Well, it does, if you can get into contact with anybody.  Last week their website went down and then came back up, but without complete phone numbers on how to contact them.  Then their contracted credit/debit card company (ridiculously charging three bucks to allow for the ‘convenience’ of using cards) rejected all credit cards.  So, customers had to call in.  Guess what, the actual quoted voice message on the machine, after spending 12 minutes to get to that, said: “because of high call volume the wait on hold will be more than one hour).  That was it. How much more ‘in excess’ of one hour might one suppose that to be?

The people who run We Energies are not dumb and most of them are quite nice, but their organization online and with direct human customer service is damaged.  The customer pays an awful price of time and angst in trying to deal with that company’s mistakes and problems.  As the company operates as, basically, a monopoly, there’s nothing to be done for it except getting ahold of oneself and endure.  Every part of America does not work as well as some might think, and when competition disappears from commerce the situation, as described here that occurred with, We Energies, becomes ever more common.

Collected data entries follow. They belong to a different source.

-- ==== Sys2Proof/Machine/Hitch.lean ====
section
/-! DEFINITION. Hitch (chapter 6): alignment, defects and consequent actions, frames, burst frames, performance monitoring. -/

namespace Sys2Proof.Machine

open Sys2Proof

/-! ### The received stream (R171 to R173, R184, R188) -/

/-- A field of HTCH_LINE_CFG as it is in force: what a commit has replaced holds until the next frame (R201). -/
def State.hcfg (s : State) (n : Nat) (f : Fld) : Nat :=
  match (s.hit n).cfgOld with
  | some c => bits c.1 f.hi f.lo
  | none => s.rd f n

/-- The multiframe pad of the receive table in force (R172). -/
def State.rxPad (s : State) (n : Nat) : Nat := linePad (s.clt n).rxOh (s.rxActive n)

/-- The bits of a frame on receive (R172, R181). -/
def State.frameLen (s : State) (n : Nat) : Nat := if s.lineOzr n then Config.ozrBits else 1024 * s.rxU n

/-- The position of the frame after the one at a position (R185). -/
def State.nextAt (s : State) (n pos mfas : Nat) : Nat :=
  pos + s.frameLen n + (if mfas = 255 && !s.lineOzr n then s.rxPad n else 0)

/-- So many bits of the received stream from a position on, once they have come. -/
def State.inStream (s : State) (n pos len : Nat) : Option (List RxBit) :=
  let x := s.hit n
  if x.rxAt ≤ pos ∧ pos + len ≤ x.rxAt + x.rxBits.length then some ((x.rxBits.drop (pos - x.rxAt)).take len) else none

/-- The bits that an alignment check looks at: FAW and MFAS; in 800ZR framing its whole frame. -/
def State.checkBits (s : State) (n pos : Nat) : Option (List RxBit) :=
  s.inStream n pos (if s.lineOzr n then Config.ozrBits else 40)

/-- The MFAS at a position where the FAW stands without a bit in error (R184). -/
def State.alignedAt (s : State) (n pos : Nat) : Option Nat :=
  match s.checkBits n pos with
  | none => none
  | some b =>
    if s.lineOzr n then
      let f := Config.ozrRead (b.map fun x => x.1)
      if f.fawOk then some (f.mfas % 256) else none
    else
      let h := plainBytes (rxBytes b)
      if h.take 4 = faw then some (byteAt h 4) else none

/-! ### Alignment (R184 to R187) -/

/-- CANDS shows the candidates held. -/
def State.setCands (s : State) (n : Nat) (l : List Candidate) : State :=
  (s.setHit n { s.hit n with cands := l }).wr .HTCH_STAT_CANDS l.length n

/-- A receiver's FALLBACK ends once Hitch is in frame and in multiframe on the start table (R65). -/
def State.endFallback (s : State) (n : Nat) : State :=
  if s.on .HTCH_STAT_IN_FRAME n && s.on .HTCH_STAT_IN_MF n && s.rd .SPLC_STAT_ACTIVE_ID n == 0 then
    s.wr .BRAD_LOAD_STAT_RX_FALLBACK 0 n
  else s

/-- What Hitch has taken of a receive multiframe, dropped: the next one is taken from its frame 0 on. -/
def HitchInt.unaligned (x : HitchInt) : HitchInt :=
  { x with rxBip := none, rxPm := none, rxPmLast := none, rxMob := [], rx := [], rxK := 0, rxWord := 0, rxRest := [], fwdIn := {} }

/-- A candidate is accepted: Hitch is in frame and in multiframe, and expects the frame after the one matched last (R185). -/
def State.gainFrame (s : State) (n : Nat) (c : Candidate) : State :=
  let x := { (s.hit n).unaligned with pos := s.nextAt n c.pos c.mfas, errored := 0, wrong := 0, lastMfas := c.mfas }
  let s := (s.setHit n x).setCands n []
  let s := ((((s.wr .HTCH_STAT_IN_FRAME 1 n).wr .HTCH_STAT_IN_MF 1 n).wr .HTCH_STAT_OOF 0 n).wr .HTCH_STAT_OOM 0 n).wr
    .HTCH_STAT_MFAS_EXP ((c.mfas + 1) % 256) n
  s.endFallback n

/-- FAW_MATCH: the stream is examined at a position while out of frame (R184); where the FAW stands there, a candidate is started when fewer
than 4 are held. -/
def execFawMatch (n : Line) (pos : Nat) (s : State) : Res := act 13 s fun s =>
  let x := s.hit n
  match s.alignedAt n pos with
  | some m =>
    if s.lineMode n != 0 && s.lineMode n != 2 && !s.on .HTCH_STAT_IN_FRAME n && x.cands.length < 4 then
      s.setCands n (x.cands ++ [⟨pos, m, 0, false⟩])
    else s
  | none => s

/-- A candidate as a passed check at its next expected position leaves it (R185): the FAW without an error, and the next MFAS. -/
def State.candNext (s : State) (n : Nat) (c : Candidate) : Option Candidate :=
  let e := s.nextAt n c.pos c.mfas
  if s.alignedAt n e = some ((c.mfas + 1) % 256) then some { c with pos := e, mfas := (c.mfas + 1) % 256, passes := c.passes + 1 }
  else none

/-- The candidate accepted when one reaches ALIGN_N (R185, R200): of those that reach it in the same frame the lost alignment, otherwise
the one started first. -/
def State.accepted (s : State) (n : Nat) (d : Candidate) : Candidate :=
  let ready := ((s.hit n).cands.filterMap fun c => s.candNext n c).filter fun c =>
    decide (s.hcfg n .HTCH_LINE_CFG_ALIGN_N ≤ c.passes) && decide (c.pos < d.pos + s.frameLen n) &&
      decide (d.pos < c.pos + s.frameLen n)
  ((ready.find? fun c => c.lost).or ready.head?).getD d

/-- CANDIDATE_CHECK: the check at the expected position of a candidate, named by its place among those held (R185): once the bits have come
it is dropped, advanced, or accepted after ALIGN_N passes. -/
def execCandidateCheck (n : Line) (i : Nat) (s : State) : Res := act 13 s fun s =>
  let x := s.hit n
  match s.on .HTCH_STAT_IN_FRAME n, x.cands[i]? with
  | false, some c =>
    if (s.checkBits n (s.nextAt n c.pos c.mfas)).isNone then s
    else
      match s.candNext n c with
      | none => s.setCands n (x.cands.eraseIdx i)
      | some d =>
        if s.hcfg n .HTCH_LINE_CFG_ALIGN_N ≤ d.passes then s.gainFrame n (s.accepted n d) else s.setCands n (x.cands.set i d)
  | _, _ => s

/-- The lost alignment as a candidate (R186): its position is that of the frame before the one expected. -/
def State.lostCandidate (s : State) (n : Nat) : Candidate :=
  let m := (s.rd .HTCH_STAT_MFAS_EXP n + 255) % 256
  ⟨(s.hit n).pos - s.nextAt n 0 m, m, 0, true⟩

/-- ALIGN_M consecutive errored FAWs (R186): out of frame; the lost alignment stays a candidate. -/
def execOutOfFrame (n : Line) (s : State) : Res := act 13 s fun s =>
  let x := s.hit n
  if s.on .HTCH_STAT_IN_FRAME n && s.hcfg n .HTCH_LINE_CFG_ALIGN_M ≤ x.errored then
    ((((s.setHit n x.unaligned).wr .HTCH_STAT_IN_FRAME 0 n).wr .HTCH_STAT_IN_MF 0 n).wr .HTCH_STAT_OOF 1 n).setCands n
      [s.lostCandidate n]
  else s

/-- An MFAS that differs from the expected value in 5 consecutive frames (R187): out of multiframe. -/
def execOutOfMultiframe (n : Line) (s : State) : Res := act 13 s fun s =>
  if s.on .HTCH_STAT_IN_FRAME n && 5 ≤ (s.hit n).wrong then
    ((s.setHit n (s.hit n).unaligned).wr .HTCH_STAT_IN_MF 0 n).wr .HTCH_STAT_OOM 1 n
  else s

/-! ### Defects (R189, R190) -/

/-- The defects of Table 6.7 by number, with their bit in HTCH_DEF and its sticky copy, their bit in HTCH_EVT, and their event: 0 LOS,
1 LOF, 2 LOM, 3 AIS, 4 TIM, 5 SM BDI, 6 PM BDI, 7 FEC-SD (which Cleat reports itself). -/
def defectFlds : Nat → Fld × Fld × Option (Fld × Nat)
  | 0 => (.HTCH_DEF_LOS, .HTCH_DEF_STK_LOS, some (.HTCH_EVT_LOS, 0x6801))
  | 1 => (.HTCH_DEF_LOF, .HTCH_DEF_STK_LOF, some (.HTCH_EVT_LOF, 0x6802))
  | 2 => (.HTCH_DEF_LOM, .HTCH_DEF_STK_LOM, some (.HTCH_EVT_LOM, 0x6803))
  | 3 => (.HTCH_DEF_AIS, .HTCH_DEF_STK_AIS, some (.HTCH_EVT_AIS, 0x6804))
  | 4 => (.HTCH_DEF_TIM, .HTCH_DEF_STK_TIM, some (.HTCH_EVT_TIM, 0x6805))
  | 5 => (.HTCH_DEF_SM_BDI, .HTCH_DEF_STK_SM_BDI, some (.HTCH_EVT_BDI, 0x6806))
  | 6 => (.HTCH_DEF_PM_BDI, .HTCH_DEF_STK_PM_BDI, some (.HTCH_EVT_BDI, 0x6806))
  | _ => (.HTCH_DEF_FEC_SD, .HTCH_DEF_STK_FEC_SD, none)

/-- The defects that mask a defect (Table 6.7). -/
def maskedBy : Nat → List Nat
  | 0 => []
  | 1 => [0]
  | 2 => [0, 1]
  | 3 => [0, 1, 2]
  | 4 => [0, 1, 2, 3]
  | 5 => [0, 1, 3]
  | 6 => [0, 1, 2, 3]
  | _ => [0, 1]

/-- Whether a defect is declared. -/
def State.defect (s : State) (n d : Nat) : Bool := s.on (defectFlds d).1 n

/-- Whether a defect is masked. -/
def State.masked (s : State) (n d : Nat) : Bool := (maskedBy d).any fun m => s.defect n m

/-- aSSF of a line (R190). -/
def State.formSsf (s : State) (n : Nat) : Bool :=
  s.defect n 0 || s.defect n 1 || s.defect n 2 || s.defect n 3 || (s.defect n 4 && s.hcfg n .HTCH_LINE_CFG_TIM_ACT != 0)

/-- Whether an SM TTI differs from an expected one under a TIM_MODE (Table 6.7). -/
def ttiDiffers (mode : Nat) (expect tti : List Byte) : Bool :=
  let sapi := expect.take 16 != tti.take 16
  let dapi := (expect.drop 16).take 16 != (tti.drop 16).take 16
  match mode with
  | 0 => false
  | 1 => sapi
  | 2 => dapi
  | _ => sapi || dapi

/-- The same under the settings in force. -/
def State.timDiffers (s : State) (n : Nat) (tti : List Byte) : Bool :=
  let expect := match (s.hit n).cfgOld with
    | some c => c.2
    | none => s.rd .HTCH_TTI_SMEXP_TTI n
  ttiDiffers (s.hcfg n .HTCH_LINE_CFG_TIM_MODE) (leBytes 64 expect) tti

/-- aSSF as the present performance window counts it (R200): under the settings with which the window began. -/
def State.windowSsf (s : State) (n : Nat) : Bool :=
  match (s.hit n).pmOld with
  | none => s.formSsf n
  | some c =>
    let tim := !s.masked n 4 && ttiDiffers (bits c.1 15 14) (leBytes 64 c.2) (leBytes 64 (s.rd .HTCH_TTI_SMACC_TTI n))
    s.defect n 0 || s.defect n 1 || s.defect n 2 || s.defect n 3 || (tim && bit c.1 13)

/-- LINE_SSF: aSSF on a line with FLT_EN (R190, R488). -/
def State.refreshSsf (s : State) : State :=
  s.setFault .TOP_FAULT_LINE_SSF ([0, 1, 2].any fun n => s.hcfg n .HTCH_LINE_CFG_FLT_EN != 0 && s.ssfActs n) true

/-- Everything that follows a line's signal fail or degrade taken anew: FLT_N, Seizing, Bend's paths, the clients (Table 6.8). -/
def State.lineConsequences (s : State) (n : Nat) : State :=
  let s := s.refreshSsf
  let s := if s.ssfActs n then s.seizingSsf n else s
  ((s.refreshLineGroups n).each (List.range 48) fun c t =>
    if (t.cliLines c).contains n || (t.cliLeaves c).any (fun e => e.1 == n) ||
        (t.rd .SHET_CLI_CFG_MODE c == 3 && t.rd .SHET_CLI_CFG_LINE c == n) then t.refreshEgress c else t)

Yes, it’s hot, and yes, it’s July, but let’s talk snow anyway.
The Lake Geneva Public Works meeting last week got the ball rolling and began the back and forth on what is expected of the street department in regard to snow removal, what the residents are required to do per ordinances, and what the downtown businesses are responsible for. Last winter the business district was not happy with the snow removal (or lack of it) and many complaints were received at the city office and the public works department. The Business Improvement District (BID) discussed the issue at meetings and tried to brainstorm solutions.  They also invited the head of public works to sit and participate in open conversation.

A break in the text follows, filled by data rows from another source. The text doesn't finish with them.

/-- A ranging attempt in the map of a period (R136): its window of ±4 µs around G plus the RTT estimate, with the burst, is placed behind
windows that it would meet and only where fixed and assured service leaves room. -/
def State.rangeLeaf (s : State) (n period i : Nat) : State :=
  let f := s.rd .BGHT_LEAF_UP_SC n i
  let b := s.bgt n
  let x := s.leaf n i
  let w := max 1 (s.upWidth n f)
  let len := fixedQuanta w true
  let rtt := (x.rtt / 2592).toNat
  let base := quantumOf period 0 + rtt - 500
  let mine := (b.reserved.filter fun r => r.1 % 32 == f).map fun r => r.2
  let at_ := skipWindows (sortPairs mine) (max base (quantumOf period 0)) (1000 + len)
  let window := (at_, at_ + 1000 + len)
  let start := at_ - base
  let kept := (s.leavesOn n).foldl (fun a j => if s.rd .BGHT_LEAF_UP_SC n j = f then
    a + s.rd .BGHT_LEAF_FIX_Q n j + s.rd .BGHT_LEAF_ASSURED_Q n j else a) (fixedQuanta w true)
  let full (p : Nat) : Bool := decide (15625 < (mine.map (quantaIn p)).foldl (· + ·) (kept + quantaIn p window))
  if !x.assigned || 3 ≤ s.rd .BGHT_LEAF_ST_RNG_TRIES n i || s.rd .BGHT_DISC_CFG_RNG_PER_CYCLE n ≤ b.ranged.get 0 f ||
      15625 ≤ start || full (at_ / 15625) || full (window.2 / 15625) || b.grants.any (fun g => g.leaf == i && g.ranging) then s
  else
    let s := s.setBgt n { b with
      reserved := b.reserved ++ [(f, window)], ranged := b.ranged.put 0 f (b.ranged.get 0 f + 1) }
    (s.inc .BGHT_LEAF_ST_RNG_TRIES 1 n i).grant n
      { leaf := i, sub := f, period := period, start := start, len := len, payload := 0, ranging := true, long := true, cycle := b.cycle }

/-- A normal grant: the leaf's idle time ends, and its payload is subtracted from later demand (R139). -/
def State.grantNormal (s : State) (n : Nat) (g : BurstGrant) : State :=
  let x := s.leaf n g.leaf
  (s.setLeaf n g.leaf { x with idle := 0, issued := x.issued ++ [(g.period, g.payload)] }).grant n g

/-- The map of one upstream subcarrier for a period (R138): deficits are kept, and the next map starts from the next leaf. -/
def State.mapSub (s : State) (n period f : Nat) : State :=
  let wins := s.periodWindows n f period
  let l := s.shares n f wins
  let s := l.foldl (fun t x => t.setLeaf n x.leaf { t.leaf n x.leaf with deficit := x.deficit }) s
  let b := s.bgt n
  let s := match l with
    | x :: _ => s.setBgt n { b with turn := b.turn.put 0 f (x.leaf + 1) }
    | [] => s
  (placeBursts f period wins l 0).foldl (fun t g => t.grantNormal n g) s

/-- The map for MAP_LEAD periods ahead is complete (R116, R138, R140). -/
def execMapComplete (n : Line) (s : State) : Res := act 11 s fun s =>
  let b := s.bgt n
  if s.lineMode n != 2 || !b.mapDue then s
  else
    let p := b.clock + s.rd .BGHT_LINE_CFG_MAP_LEAD n
    let s := (s.setBgt n { b with mapDue := false }).invite n p
    let s := s.each ((s.leavesOn n).filter fun i => s.leafState n i == 1) fun i t => t.rangeLeaf n p i
    s.each (s.firstSlots .BGHT_UP_CFG_WIDTH n) fun f t => t.mapSub n p f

What it came down to was that businesses did not like the pile of frozen snow that accumulates along the curbs and on the brick portion of the sidewalks. The street department shared the procedure as to what, why, and how snow removal is handled by the city and what could possibly be changed on their end, and what the retailers could do differently to resolve some of the issues. The talk snowballed into a lengthy conversation full of complaints and entitlements with no real solution. One more snowstorm was had before the season ended (at a convenient time for the plow crew) and a snow emergency was declared, allowing the downtown to be cleared of parked cars, streamlining the plowing process. Tom Earle, the head of public works, wanted all concerned to know what happened and so no changes were made.  The businesses in Lake Geneva must gird themselves for the winter ahead if it is to be filled with snow.

Animal of the Week

Opossum Lake Geneva

A local possum making the rounds. Thankfully this reporter didn’t get chased this time.